◆ ASSIGNMENT: Only one stretch of the data is wanted: the line containing "def tgenChecks (d", the line containing "(rule R117), none", and every line between them, copied exactly.

━━━━━━━━━━━━━━━━━━━━━━━━━━━━━━

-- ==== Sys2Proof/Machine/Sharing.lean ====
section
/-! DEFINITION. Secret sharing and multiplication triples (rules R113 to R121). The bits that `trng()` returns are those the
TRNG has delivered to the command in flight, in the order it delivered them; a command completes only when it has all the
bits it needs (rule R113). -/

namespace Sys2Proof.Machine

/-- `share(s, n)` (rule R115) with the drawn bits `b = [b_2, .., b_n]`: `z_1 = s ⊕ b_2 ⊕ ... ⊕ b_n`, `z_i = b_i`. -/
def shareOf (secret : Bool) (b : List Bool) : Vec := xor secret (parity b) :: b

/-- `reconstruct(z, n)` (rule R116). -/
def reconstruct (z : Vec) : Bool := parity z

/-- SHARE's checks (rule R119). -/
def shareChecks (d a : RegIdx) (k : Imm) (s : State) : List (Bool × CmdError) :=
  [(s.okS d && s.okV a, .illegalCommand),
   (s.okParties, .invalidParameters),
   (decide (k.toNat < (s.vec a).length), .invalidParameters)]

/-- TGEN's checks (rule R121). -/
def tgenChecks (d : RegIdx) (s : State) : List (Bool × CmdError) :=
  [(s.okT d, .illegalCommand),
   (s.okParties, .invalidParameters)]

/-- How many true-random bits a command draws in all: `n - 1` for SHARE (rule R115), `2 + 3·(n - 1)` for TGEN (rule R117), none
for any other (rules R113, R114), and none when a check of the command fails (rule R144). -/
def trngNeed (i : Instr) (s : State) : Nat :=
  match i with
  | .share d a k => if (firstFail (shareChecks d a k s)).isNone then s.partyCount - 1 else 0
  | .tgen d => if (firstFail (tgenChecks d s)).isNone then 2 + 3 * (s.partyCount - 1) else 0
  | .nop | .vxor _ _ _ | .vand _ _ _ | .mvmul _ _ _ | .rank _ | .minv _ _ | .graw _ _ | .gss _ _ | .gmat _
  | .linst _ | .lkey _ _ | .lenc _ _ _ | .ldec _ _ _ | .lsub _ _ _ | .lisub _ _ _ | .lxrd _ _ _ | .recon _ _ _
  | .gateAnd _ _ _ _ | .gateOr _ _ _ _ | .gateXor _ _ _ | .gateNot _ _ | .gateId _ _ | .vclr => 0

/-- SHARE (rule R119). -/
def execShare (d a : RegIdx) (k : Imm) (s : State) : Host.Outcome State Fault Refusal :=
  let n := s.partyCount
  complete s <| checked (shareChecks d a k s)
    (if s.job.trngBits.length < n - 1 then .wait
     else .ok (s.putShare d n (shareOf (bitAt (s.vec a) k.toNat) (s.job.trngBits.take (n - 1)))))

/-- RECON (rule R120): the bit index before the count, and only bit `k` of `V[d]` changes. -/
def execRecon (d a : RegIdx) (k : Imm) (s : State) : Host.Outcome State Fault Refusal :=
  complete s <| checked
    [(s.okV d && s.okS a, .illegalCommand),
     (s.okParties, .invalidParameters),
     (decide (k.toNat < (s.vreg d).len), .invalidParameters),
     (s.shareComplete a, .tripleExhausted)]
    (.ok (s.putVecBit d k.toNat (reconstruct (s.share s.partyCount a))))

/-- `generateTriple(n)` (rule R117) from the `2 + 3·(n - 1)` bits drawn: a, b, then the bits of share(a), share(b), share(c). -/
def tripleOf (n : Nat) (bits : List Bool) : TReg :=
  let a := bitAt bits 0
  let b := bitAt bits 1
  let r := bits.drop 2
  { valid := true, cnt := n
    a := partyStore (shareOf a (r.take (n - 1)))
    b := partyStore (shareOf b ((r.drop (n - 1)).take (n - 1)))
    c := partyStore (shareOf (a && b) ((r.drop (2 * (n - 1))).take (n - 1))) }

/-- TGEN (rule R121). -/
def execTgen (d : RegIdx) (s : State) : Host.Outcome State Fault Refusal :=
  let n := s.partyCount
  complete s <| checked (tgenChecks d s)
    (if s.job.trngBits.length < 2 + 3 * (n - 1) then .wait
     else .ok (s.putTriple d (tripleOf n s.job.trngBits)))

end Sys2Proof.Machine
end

━━━━━━━━━━━━━━━━━━━━━━━━━━━━━━

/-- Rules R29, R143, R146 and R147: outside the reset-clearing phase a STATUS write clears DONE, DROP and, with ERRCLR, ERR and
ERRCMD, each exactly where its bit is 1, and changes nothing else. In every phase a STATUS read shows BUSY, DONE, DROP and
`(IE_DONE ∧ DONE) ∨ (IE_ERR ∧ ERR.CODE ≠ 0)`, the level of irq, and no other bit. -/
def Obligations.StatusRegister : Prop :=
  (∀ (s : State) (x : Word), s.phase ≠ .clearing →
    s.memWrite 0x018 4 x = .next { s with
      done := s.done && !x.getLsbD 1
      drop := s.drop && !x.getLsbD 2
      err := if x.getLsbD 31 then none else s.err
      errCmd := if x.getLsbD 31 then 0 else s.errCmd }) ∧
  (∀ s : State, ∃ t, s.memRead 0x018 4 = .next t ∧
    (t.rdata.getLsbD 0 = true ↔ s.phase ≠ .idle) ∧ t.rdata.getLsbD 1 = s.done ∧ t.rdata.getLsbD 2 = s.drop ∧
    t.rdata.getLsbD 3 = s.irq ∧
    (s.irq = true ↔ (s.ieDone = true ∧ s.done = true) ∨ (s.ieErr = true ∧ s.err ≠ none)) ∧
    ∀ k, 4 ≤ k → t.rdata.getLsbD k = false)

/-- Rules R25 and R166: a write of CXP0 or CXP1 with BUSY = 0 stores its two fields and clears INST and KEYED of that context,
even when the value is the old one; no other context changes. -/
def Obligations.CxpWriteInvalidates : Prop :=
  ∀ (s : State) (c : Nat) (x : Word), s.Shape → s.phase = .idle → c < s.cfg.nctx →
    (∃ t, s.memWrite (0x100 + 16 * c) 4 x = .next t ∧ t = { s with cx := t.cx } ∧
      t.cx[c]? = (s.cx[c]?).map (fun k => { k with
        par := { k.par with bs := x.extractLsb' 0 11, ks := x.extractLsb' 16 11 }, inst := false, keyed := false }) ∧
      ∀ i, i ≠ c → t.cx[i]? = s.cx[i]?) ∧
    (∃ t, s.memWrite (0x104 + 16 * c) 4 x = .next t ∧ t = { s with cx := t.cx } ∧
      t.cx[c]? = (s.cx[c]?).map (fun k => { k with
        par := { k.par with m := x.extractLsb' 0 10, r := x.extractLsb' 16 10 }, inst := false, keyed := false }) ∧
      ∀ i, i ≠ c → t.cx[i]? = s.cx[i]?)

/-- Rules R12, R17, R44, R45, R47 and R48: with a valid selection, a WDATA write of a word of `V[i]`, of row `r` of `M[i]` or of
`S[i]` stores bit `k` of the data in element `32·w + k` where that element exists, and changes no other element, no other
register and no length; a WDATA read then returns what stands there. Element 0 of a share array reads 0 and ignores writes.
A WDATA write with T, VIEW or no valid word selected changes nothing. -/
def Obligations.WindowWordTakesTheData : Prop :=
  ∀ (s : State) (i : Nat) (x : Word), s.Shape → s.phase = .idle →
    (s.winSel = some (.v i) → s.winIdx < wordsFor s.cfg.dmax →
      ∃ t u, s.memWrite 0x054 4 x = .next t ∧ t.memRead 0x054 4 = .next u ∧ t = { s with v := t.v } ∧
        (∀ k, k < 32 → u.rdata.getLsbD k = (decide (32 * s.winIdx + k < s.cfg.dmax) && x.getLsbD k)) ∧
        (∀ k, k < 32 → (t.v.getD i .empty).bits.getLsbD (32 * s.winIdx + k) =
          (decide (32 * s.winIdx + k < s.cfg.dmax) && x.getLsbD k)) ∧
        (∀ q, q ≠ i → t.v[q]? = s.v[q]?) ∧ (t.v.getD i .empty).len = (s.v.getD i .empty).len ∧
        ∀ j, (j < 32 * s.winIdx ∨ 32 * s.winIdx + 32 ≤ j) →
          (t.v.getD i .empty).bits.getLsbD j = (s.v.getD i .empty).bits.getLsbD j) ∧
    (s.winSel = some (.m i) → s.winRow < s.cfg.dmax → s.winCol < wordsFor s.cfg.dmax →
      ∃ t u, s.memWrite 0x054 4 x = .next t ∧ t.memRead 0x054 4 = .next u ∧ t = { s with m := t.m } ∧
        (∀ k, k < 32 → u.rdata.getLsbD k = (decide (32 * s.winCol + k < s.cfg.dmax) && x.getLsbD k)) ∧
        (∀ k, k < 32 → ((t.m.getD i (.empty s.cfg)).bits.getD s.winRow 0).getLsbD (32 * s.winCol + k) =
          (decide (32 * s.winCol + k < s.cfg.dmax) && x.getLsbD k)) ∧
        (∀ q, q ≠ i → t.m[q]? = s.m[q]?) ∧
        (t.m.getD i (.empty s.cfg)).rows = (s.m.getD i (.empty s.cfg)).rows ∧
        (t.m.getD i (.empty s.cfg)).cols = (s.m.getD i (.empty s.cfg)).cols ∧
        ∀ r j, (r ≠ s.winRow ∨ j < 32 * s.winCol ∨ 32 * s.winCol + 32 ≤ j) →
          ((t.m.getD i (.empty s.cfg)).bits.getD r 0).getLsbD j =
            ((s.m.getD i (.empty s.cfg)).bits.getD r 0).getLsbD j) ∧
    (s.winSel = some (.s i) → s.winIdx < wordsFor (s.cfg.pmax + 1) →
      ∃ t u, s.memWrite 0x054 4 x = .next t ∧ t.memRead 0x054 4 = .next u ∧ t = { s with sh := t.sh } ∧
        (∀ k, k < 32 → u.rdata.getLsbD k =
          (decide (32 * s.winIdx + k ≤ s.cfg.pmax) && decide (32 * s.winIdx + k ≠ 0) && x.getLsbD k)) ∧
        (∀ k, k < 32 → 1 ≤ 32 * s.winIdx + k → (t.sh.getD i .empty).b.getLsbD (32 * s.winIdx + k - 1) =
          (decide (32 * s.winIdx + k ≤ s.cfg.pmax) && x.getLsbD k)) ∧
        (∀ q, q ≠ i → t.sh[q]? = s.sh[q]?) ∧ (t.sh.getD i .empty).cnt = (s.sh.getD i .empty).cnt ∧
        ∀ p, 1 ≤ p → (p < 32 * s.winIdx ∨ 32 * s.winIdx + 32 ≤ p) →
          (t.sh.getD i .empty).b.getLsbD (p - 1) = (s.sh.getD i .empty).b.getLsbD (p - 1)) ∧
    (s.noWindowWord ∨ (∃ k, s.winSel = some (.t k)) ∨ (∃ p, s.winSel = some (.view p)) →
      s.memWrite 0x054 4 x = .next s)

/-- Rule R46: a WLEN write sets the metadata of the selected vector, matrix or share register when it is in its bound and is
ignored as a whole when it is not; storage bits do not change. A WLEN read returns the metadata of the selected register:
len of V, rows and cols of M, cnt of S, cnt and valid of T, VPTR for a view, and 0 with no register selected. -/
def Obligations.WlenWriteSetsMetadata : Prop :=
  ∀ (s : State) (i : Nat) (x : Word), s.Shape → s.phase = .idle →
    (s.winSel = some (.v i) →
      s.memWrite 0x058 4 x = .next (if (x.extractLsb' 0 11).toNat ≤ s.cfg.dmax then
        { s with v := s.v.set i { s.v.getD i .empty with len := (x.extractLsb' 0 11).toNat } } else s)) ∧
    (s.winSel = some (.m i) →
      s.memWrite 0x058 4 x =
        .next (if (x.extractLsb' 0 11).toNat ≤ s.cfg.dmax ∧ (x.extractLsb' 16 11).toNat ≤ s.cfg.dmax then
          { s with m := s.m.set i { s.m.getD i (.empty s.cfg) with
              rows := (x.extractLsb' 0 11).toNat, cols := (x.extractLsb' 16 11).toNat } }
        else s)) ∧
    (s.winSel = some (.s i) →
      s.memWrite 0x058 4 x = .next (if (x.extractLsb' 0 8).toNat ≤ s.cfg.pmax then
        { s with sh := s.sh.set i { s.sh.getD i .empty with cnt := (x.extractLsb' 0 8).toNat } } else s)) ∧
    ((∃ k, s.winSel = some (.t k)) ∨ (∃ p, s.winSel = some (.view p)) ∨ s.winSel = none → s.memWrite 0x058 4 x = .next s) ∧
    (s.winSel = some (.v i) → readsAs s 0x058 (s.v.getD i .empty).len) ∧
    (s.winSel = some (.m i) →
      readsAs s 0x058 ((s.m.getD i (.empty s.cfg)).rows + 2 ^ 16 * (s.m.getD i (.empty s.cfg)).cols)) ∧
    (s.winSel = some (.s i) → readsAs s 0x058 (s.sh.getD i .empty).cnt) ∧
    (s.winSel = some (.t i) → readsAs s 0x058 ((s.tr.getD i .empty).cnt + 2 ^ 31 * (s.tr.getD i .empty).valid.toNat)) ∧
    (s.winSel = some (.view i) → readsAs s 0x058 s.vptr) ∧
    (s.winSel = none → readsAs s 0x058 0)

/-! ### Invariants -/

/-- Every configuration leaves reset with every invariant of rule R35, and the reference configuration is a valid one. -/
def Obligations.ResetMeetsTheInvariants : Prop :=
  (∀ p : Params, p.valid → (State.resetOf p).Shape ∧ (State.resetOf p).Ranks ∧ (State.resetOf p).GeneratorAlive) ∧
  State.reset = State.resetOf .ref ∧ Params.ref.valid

━━━━━━━━━━━━━━━━━━━━━━━━━━━━━━

◆ RESULT OF THIS TASK:
def tgenChecks (d : RegIdx) (s : State) : List (Bool × CmdError) :=
  [(s.okT d, .illegalCommand),
   (s.okParties, .invalidParameters)]

/-- How many true-random bits a command draws in all: `n - 1` for SHARE (rule R115), `2 + 3·(n - 1)` for TGEN (rule R117), none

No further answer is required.